**TASK:** A stretch of the entries below is to be set down exactly, running from the line with "pacingEnd x c h := by" through the line with "exact Chassis.Sound.evaluate (h.2.at.of_view (fun _ => rfl) rfl)", both included, and no other line.

**INPUT RECORDS:**
theorem pacingOk_closed (x : Ctx) : Chassis.ClosedEval x (fun _ => True) Chassis.PacingOk where
  of_granted _ _ _ _ := trivial
  of_waiting _ _ _ _ := trivial
  of_counted _ _ _ _ := trivial
  of_seatWait _ _ _ _ := trivial
  port _ _ _ _ _ h := h
  joinWait _ _ _ _ h := h
  pwr _ _ hf h := pacingOk_of_eq h hf.pacing
  episode _ _ h := h
  count c hpaced h := by
    intro w hw
    have hw : w ∈ (c.pwr.countGrant x.clockMs).pacing := hw
    unfold Pwr.countGrant at hw
    unfold Pwr.paced at hpaced
    dsimp only at hw
    split at hw
    · rename_i g hg
      cases hw
      rw [hg] at hpaced
      have hlt : g.count < Config.paceCap := Nat.lt_of_not_le (of_decide_eq_false hpaced)
      exact ⟨Nat.succ_le_succ (Nat.zero_le _), hlt⟩
    · cases hw
      exact ⟨Nat.le_refl 1, (by decide : 1 ≤ Config.paceCap)⟩
  control c p k _ h := pacingOk_of_eq h (by rw [Chassis.putControl_pwr])
  logins _ _ _ h := h
  alarm_raise _ _ _ h := h
  alarm_clear _ _ _ h := h
  running _ _ h := h
  bind _ _ _ _ _ h := h
  unbind _ _ _ _ h := h
  grace c p n _ h := by
    obtain ⟨g, b, he⟩ := c.setGrace_frame p n
    rw [he]
    exact h
  joinSeat _ _ _ h := h
  leaveSeat _ _ _ h := h
  due _ _ h := h
  lower _ _ _ _ _ h := h
  take c p g _ h := by
    unfold Chassis.takeGrant
    exact pacingOk_of_eq (c := c) h (by rw [Chassis.putControl_pwr]; rfl)
  form _ h := h

theorem pacingOk_kept : ChassisKept Chassis.PacingOk where
  closed := pacingOk_closed
  blades _ _ h := h
  slots _ _ h := h
  dirty _ _ h := h
  inputs _ _ h := h
  pacing _ _ := nofun
  alm _ _ _ h := h
  filterLogins _ _ h := h
  newLogin _ _ _ _ _ _ h := h
  moveLogin _ _ _ _ _ _ h := h
  mapLicences _ _ _ _ h := h
  filterLicences _ _ h := h
  install _ _ _ _ _ h := h

/-! ## The licence table (R78, R79) -/

theorem licencesOk_of_eq {c d : Chassis} (h : c.LicencesOk) (he : d.licences = c.licences) : d.LicencesOk := by
  unfold Chassis.LicencesOk
  rw [he]
  exact h

/-- A change of the table record by record. -/
theorem licencesOk_map {c : Chassis} {f : Licence → Licence} (hid : ∀ l : Licence, (f l).record.id = l.record.id)
    (hok : ∀ l ∈ c.licences, (f l).Ok) (h : c.LicencesOk) :
    ({ c with licences := c.licences.map f } : Chassis).LicencesOk := by
  obtain ⟨h1, h2, -⟩ := h
  refine ⟨by rw [List.length_map]; exact h1, ?_, fun l hl => ?_⟩
  · rw [List.map_map]
    exact Eq.mp (congrArg List.Nodup (List.map_congr_left fun l _ => (hid l).symm)) h2
  · obtain ⟨m, hm, rfl⟩ := List.mem_map.1 hl
    exact hok m hm

/-- R79: a port joins the list of a licence that has a free seat. -/
theorem licencesOk_bind {x : Ctx} {c : Chassis} {p : PortId} {l : LicenceRec} (hl : c.seatChoice x p = some l)
    (h : c.LicencesOk) : (c.bindSeat l.id p).LicencesOk := by
  obtain ⟨m, hm, rfl⟩ := Option.map_eq_some_iff.1 hl
  obtain ⟨hmem, hcand⟩ := List.mem_filter.1 (lowest_mem hm)
  simp only [Licence.candidate, Bool.and_eq_true, beq_iff_eq, decide_eq_true_eq] at hcand
  obtain ⟨⟨hact, hfree⟩, -⟩ := hcand
  refine licencesOk_map (fun l => ?_) (fun l hlm => ?_) h
  · split <;> rfl
  · split
    · rename_i hid
      have : l = m := List.inj_on_of_nodup_map h.2.1 hlm hmem (beq_iff_eq.1 hid)
      subst this
      refine ⟨?_, fun hn => absurd hact hn⟩
      rw [List.length_append]
      exact hfree
    · exact h.2.2 l hlm

theorem licencesOk_unbind {c : Chassis} (id : Word16) (p : PortId) (h : c.LicencesOk) : (c.unbindSeat id p).LicencesOk := by
  refine licencesOk_map (fun l => ?_) (fun l hlm => ?_) h
  · split <;> rfl
  · split
    · obtain ⟨h1, h2⟩ := h.2.2 l hlm
      exact ⟨(List.length_filter_le _ _).trans h1, fun hn => List.filter_eq_nil_iff.2 (by rw [h2 hn]; nofun)⟩
    · exact h.2.2 l hlm

theorem licencesOk_closed (x : Ctx) : Chassis.ClosedEval x (fun _ => True) Chassis.LicencesOk where
  of_granted _ _ _ _ := trivial
  of_waiting _ _ _ _ := trivial
  of_counted _ _ _ _ := trivial
  of_seatWait _ _ _ _ := trivial
  port _ _ _ _ _ h := h
  joinWait _ _ _ _ h := h
  pwr _ _ _ h := h
  episode _ _ h := h
  count _ _ h := h
  control c p k _ h := licencesOk_of_eq h (by rw [Chassis.putControl_licences])
  logins _ _ _ h := h
  alarm_raise _ _ _ h := h
  alarm_clear _ _ _ h := h
  running _ _ h := h
  bind _ _ _ _ hl h := licencesOk_bind hl h
  unbind _ p id _ h := licencesOk_unbind id p h
  grace c p n _ h := by
    obtain ⟨g, b, he⟩ := c.setGrace_frame p n
    rw [he]
    exact h
  joinSeat _ _ _ h := h
  leaveSeat _ _ _ h := h
  due _ _ h := h
  lower _ _ _ _ _ h := h
  take c p g _ h := by
    unfold Chassis.takeGrant
    exact licencesOk_of_eq (c := c) h (by rw [Chassis.putControl_licences]; rfl)
  form _ h := h

theorem licencesOk_kept : ChassisKept Chassis.LicencesOk where
  closed := licencesOk_closed
  blades _ _ h := h
  slots _ _ h := h
  dirty _ _ h := h
  inputs _ _ h := h
  pacing _ h := h
  alm _ _ _ h := h
  filterLogins _ _ h := h
  newLogin _ _ _ _ _ _ h := h
  moveLogin _ _ _ _ _ _ h := h
  mapLicences _ _ hid hok h := licencesOk_map hid (hok h) h
  filterLicences c f h := by
    have hs : (c.licences.filter f).Sublist c.licences := List.filter_sublist
    exact ⟨hs.length_le.trans h.1, h.2.1.sublist (hs.map _), fun l hl => h.2.2 l (hs.subset hl)⟩
  install c r hn hlt _ h := by
    refine ⟨?_, ?_, fun l hl => ?_⟩
    · rw [List.length_append]
      exact hlt
    · rw [List.map_append]
      refine List.nodup_append_comm.1 (List.nodup_cons.2 ⟨fun hm => ?_, h.2.1⟩)
      obtain ⟨m, hm, he⟩ := List.mem_map.1 hm
      exact List.find?_eq_none.1 hn m hm (beq_iff_eq.2 he)
    · rcases List.mem_append.1 hl with hl | hl
      · exact h.2.2 l hl
      · cases List.mem_singleton.1 hl
        exact ⟨Nat.zero_le _, fun _ => rfl⟩

end Sys2Proof.Machine

/-! # The table of the nine states, lifted to the part -/

namespace Sys2Proof.Machine

/-- The table for the settings of the ports. -/
def Chassis.SoundFor (t b : Prop) (k : Settings) (c : Chassis) : Prop :=
  ∀ x : Ctx, x.cfg.ports = k.ports → c.Sound x (Scope.plain t b)

section

variable {t b : Prop} {c : Chassis}

theorem Chassis.Sound.for {x : Ctx} (h : c.Sound x (Scope.plain t b)) : c.SoundFor t b x.cfg := fun x' hx =>
  h.of_cfg fun q => by unfold Settings.port; rw [hx]

theorem Chassis.SoundFor.at {x : Ctx} (h : c.SoundFor t b x.cfg) : c.Sound x (Scope.plain t b) := h x rfl

/-- Other settings of one port that leave its requested rate class. -/
theorem Chassis.SoundFor.withAdmin {x : Ctx} {k : Settings} {p : PortId} {a : PortAdmin} (h : c.SoundFor t b k)
    (hx : x.cfg = k.setPort p a) (ha : a.reqClass = (k.port p).reqClass) : c.Sound x (Scope.plain t b) := by
  refine (h { x with cfg := k } rfl).of_cfg fun q => ?_
  rw [hx]
  by_cases hq : q = p
  · subst hq
    rw [Settings.port_setPort_self]
    exact ha
  · rw [Settings.port_setPort_ne hq]

/-- R14: Port Set. -/
theorem Chassis.SoundFor.portSet {x : Ctx} {k : Settings} {p : PortId} {new : PortAdmin} (h : c.SoundFor t b k)
    (hx : x.cfg = k.setPort p new) : (c.portSet x p (k.port p) new).Sound x (Scope.plain t b) := by
  have h1 : (if new.reqClass = (k.port p).reqClass then c else c.requestChanged x (outer x) p).Sound x
      (Scope.plain t b) := by
    split
    · rename_i he; exact h.withAdmin hx he
    · refine (h { x with cfg := k } rfl).requestChanged fun q hq => ?_
      rw [hx, Settings.port_setPort_ne hq]
  unfold Chassis.portSet
  dsimp only
  split
  · exact h1
  · exact h1.evaluate

end

/-- A change that no view sees. -/
theorem Chassis.SoundFor.of_view {t b : Prop} {k : Settings} {c d : Chassis} (h : c.SoundFor t b k)
    (hv : ∀ q, d.view q = c.view q) (hk : d.licKeys = c.licKeys) : d.SoundFor t b k := fun x hx => (h x hx).of_view hv hk

/-- R177: slots that leave the list are in no one's way. -/
theorem Chassis.SoundFor.of_slots {t b : Prop} {k : Settings} {c : Chassis} {v : List (PortId × Control)}
    (hv : v.Sublist c.slots) (h : c.SoundFor t b k) : ({ c with slots := v } : Chassis).SoundFor t b k := fun x hx => by
  have hs := h x hx
  refine ⟨fun q => ?_, hs.keys⟩
  show ({ c.view q with slots := (v.map Prod.fst).count q } : PortView).Ok x _ q
  refine (hs.port q).with_slots ?_
  by_cases ht : t
  · exact .inl (((hv.map Prod.fst).count_le q).trans ((hs.port q).slots ht))
  · exact .inr ht

/-- The table, together with the bounds that it needs of logins and licences. -/
def Chassis.SoundWith (t b : Prop) (R : Chassis → Prop) (k : Settings) (c : Chassis) : Prop := R c ∧ c.SoundFor t b k

theorem soundWith_lift {t b : Prop} {R : Chassis → Prop} (hR : ChassisKept R) (ht : ∀ c, R c → t → c.LoginsOk)
    (hb : ∀ c, R c → b → c.LicencesOk) : Lift (Chassis.SoundWith t b R) where
  cfg hp _ h := ⟨h.1, fun x hx => h.2 x (hx.trans hp)⟩
  alm c a ha h := ⟨hR.lift.alm (k := State.reset.cfg) c a ha h.1, h.2.of_view (fun _ => rfl) rfl⟩
  slots c v hv h := ⟨hR.slots c v h.1, h.2.of_slots hv⟩
  dirty c b h := ⟨hR.dirty c b h.1, h.2.of_view (fun _ => rfl) rfl⟩
  running c b h := ⟨hR.lift.running (k := State.reset.cfg) c b h.1, h.2.of_view (fun _ => rfl) rfl⟩
  waitTimer c b w h := ⟨hR.lift.waitTimer (k := State.reset.cfg) c b w h.1, h.2.of_view (fun _ => rfl) rfl⟩
  handPwr x f c hf h := ⟨hR.lift.handPwr x f c hf h.1, (h.2.at.handPwr f).for⟩
  power x k c hk h := ⟨hR.lift.power x k c hk h.1, Chassis.Sound.for (Chassis.Sound.evaluate (h.2 x hk.symm))⟩
  holdoffEnd x c h := ⟨hR.lift.holdoffEnd x c h.1,
    Chassis.Sound.for (Chassis.Sound.evaluate (h.2.at.of_view (fun _ => rfl) rfl))⟩
  pacingEnd x c h := by
    refine ⟨hR.lift.pacingEnd x c h.1, Chassis.Sound.for ?_⟩
    unfold Chassis.pacingEnd
    dsimp only
    split
    · exact h.2.at.of_view (fun _ => rfl) rfl
    · exact Chassis.Sound.evaluate (h.2.at.of_view (fun _ => rfl) rfl)
  linkUp k c p r h := ⟨hR.lift.linkUp k c p r h.1, fun x hx => (h.2 x hx).linkUp r⟩
  linkDown x c p h := ⟨hR.lift.linkDown x c p h.1, (h.2.at.linkDown (outer_sounds x) rfl).for⟩
  portFault x c p h := ⟨hR.lift.portFault x c p h.1, (h.2.at.portFault (outer_sounds x) rfl).for⟩
  faultCleared x c p h := ⟨hR.lift.faultCleared x c p h.1, (h.2.at.faultCleared (outer_sounds x) rfl).for⟩
  login x c p a h := ⟨hR.lift.login x c p a h.1,
    (h.2.at.login (outer_sounds x) (fun h' => (ht c h.1 h').1) (fun _ => rfl) a).for⟩
  logout x c p a h := ⟨hR.lift.logout x c p a h.1,
    (h.2.at.logout (outer_sounds x) (fun h' => (ht c h.1 h').1) rfl a).for⟩
  insertBlade x c b h := ⟨hR.lift.insertBlade x c b h.1, (h.2.at.insertBlade b).for⟩
  removeBlade x c b h := ⟨hR.lift.removeBlade x c b h.1, (h.2.at.removeBlade b).for⟩
  drainTimer x c p d n hd h := by
    refine ⟨hR.lift.drainTimer x c p d n hd h.1, Chassis.Sound.for ?_⟩
    exact (h.2.at.off p).endsDrain (outer_sounds x) (h.2.at.port p).lift hd (.refl _ p) rfl (fun h => h) d
  endDrains x c h := ⟨hR.lift.endDrains x c h.1, h.2.at.endDrains.undrained.for⟩
  hourTick x c h := ⟨hR.lift.hourTick x c h.1,
    (h.2.at.hourTick (inRebind_sounds x) fun hd => hd.passIfDue (inRebind_sounds x)).for⟩
  install x c r hn hlt hst h := ⟨hR.lift.install x c r hn hlt hst h.1, (h.2.at.install r hn true).for⟩
  revoked x c l hl hf h := ⟨hR.lift.revoked x c l hl hf h.1, (h.2.at.revoked l.record).for⟩
  removeLicence x c l hf hst h := by
    refine ⟨hR.lift.removeLicence x c l hf hst h.1, Chassis.Sound.for (h.2.at.removeLicence l.record fun hbi m hm hid => ?_)⟩
    obtain ⟨-, hids, hok⟩ := hb c h.1 hbi
    have : m = l := List.inj_on_of_nodup_map hids hm (List.mem_of_find?_eq_some hf) hid
    exact (hok m hm).2 (this ▸ hst)
  warn k c id n h := ⟨hR.lift.warn k c id n h.1, fun x hx => (h.2 x hx).onLicence id fun _ => ⟨rfl, rfl⟩⟩
  enablePort x k c p hx h := ⟨hR.lift.enablePort x k c p hx h.1,
    ((h.2.withAdmin hx rfl).enablePort (outer_sounds x) rfl fun h => h).for⟩
  disablePort x k c p hx h := ⟨hR.lift.disablePort x k c p hx h.1,
    ((h.2.withAdmin hx rfl).disablePort (outer_sounds x) rfl trivial).for⟩
  portSet x k c p new hx h := ⟨hR.lift.portSet x k c p new hx h.1, (h.2.portSet hx).for⟩

/-! ## The table as the statements write it -/

theorem count_eq_ite_iff_nodup {l : List PortId} {P : PortId → Prop} [DecidablePred P] :
    (∀ q, l.count q = if P q then 1 else 0) ↔ (∀ q, q ∈ l ↔ P q) ∧ l.Nodup := by
  constructor
  · intro h
    refine ⟨fun q => ?_, List.nodup_iff_count_le_one.2 fun q => ?_⟩
    · rw [← List.count_pos_iff, h q]
      split <;> simp_all
    · rw [h q]
      split <;> simp
  · rintro ⟨h, hn⟩ q
    split
    · rename_i hq
      exact List.count_eq_one_of_mem hn ((h q).2 hq)
    · rename_i hq
      exact List.count_eq_zero_of_not_mem fun hm => hq ((h q).1 hm)

/-- R1 to R6, R86, R140, R147: the table, without logins and bound seat lists. -/
theorem State.portsOk_iff (s : State) : s.PortsOk ↔ s.chassis.Sound s.ctx (Scope.plain False False) := by
  constructor
  · rintro ⟨hrow, hnodup, hceil⟩
    have hcount := count_eq_ite_iff_nodup (P := fun q => (s.chassis.port q).state = .unseated).2
      ⟨fun q => (hrow q).2.2.2.1, hnodup⟩
    refine ⟨fun q => ?_, nofun⟩
    obtain ⟨hbind, hseat, hgrant, -, hwait, hblade⟩ := hrow q
    obtain ⟨heff, hle⟩ := hceil q
    exact
      { held := nofun
        binding := hbind.trans (or_iff_left nofun).symm
        seatCeil := hseat.trans (Bool.or_false _).symm
        granted := hgrant.trans (Bool.and_true _).symm
        seat := hcount q
        waits := hwait
        blade := fun _ => hblade
        effCeil := heff
        ceiling := fun _ => hle
        drains := fun _ => trivial
        still := nofun
        logins := nofun
        draining := nofun
        slots := nofun
        bound := nofun
        left := nofun }
  · intro h
    have hcount : ∀ q, s.chassis.seatWait.count q = if (s.chassis.port q).state = .unseated then 1 else 0 :=
      fun q => (h.port q).seat
    obtain ⟨hmem, hnodup⟩ := count_eq_ite_iff_nodup.1 hcount
    refine ⟨fun p => ?_, hnodup, fun p => ⟨(h.port p).effCeil, (h.port p).ceiling fun h => h⟩⟩
    exact ⟨(h.port p).binding.trans (or_iff_left nofun), (h.port p).seatCeil.trans (Bool.or_false _),
      (h.port p).granted.trans (Bool.and_true _), hmem p, (h.port p).waits, (h.port p).blade fun h => h⟩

**OUTPUT OF THE TASK:**
  pacingEnd x c h := by
    refine ⟨hR.lift.pacingEnd x c h.1, Chassis.Sound.for ?_⟩
    unfold Chassis.pacingEnd
    dsimp only
    split
    · exact h.2.at.of_view (fun _ => rfl) rfl
    · exact Chassis.Sound.evaluate (h.2.at.of_view (fun _ => rfl) rfl)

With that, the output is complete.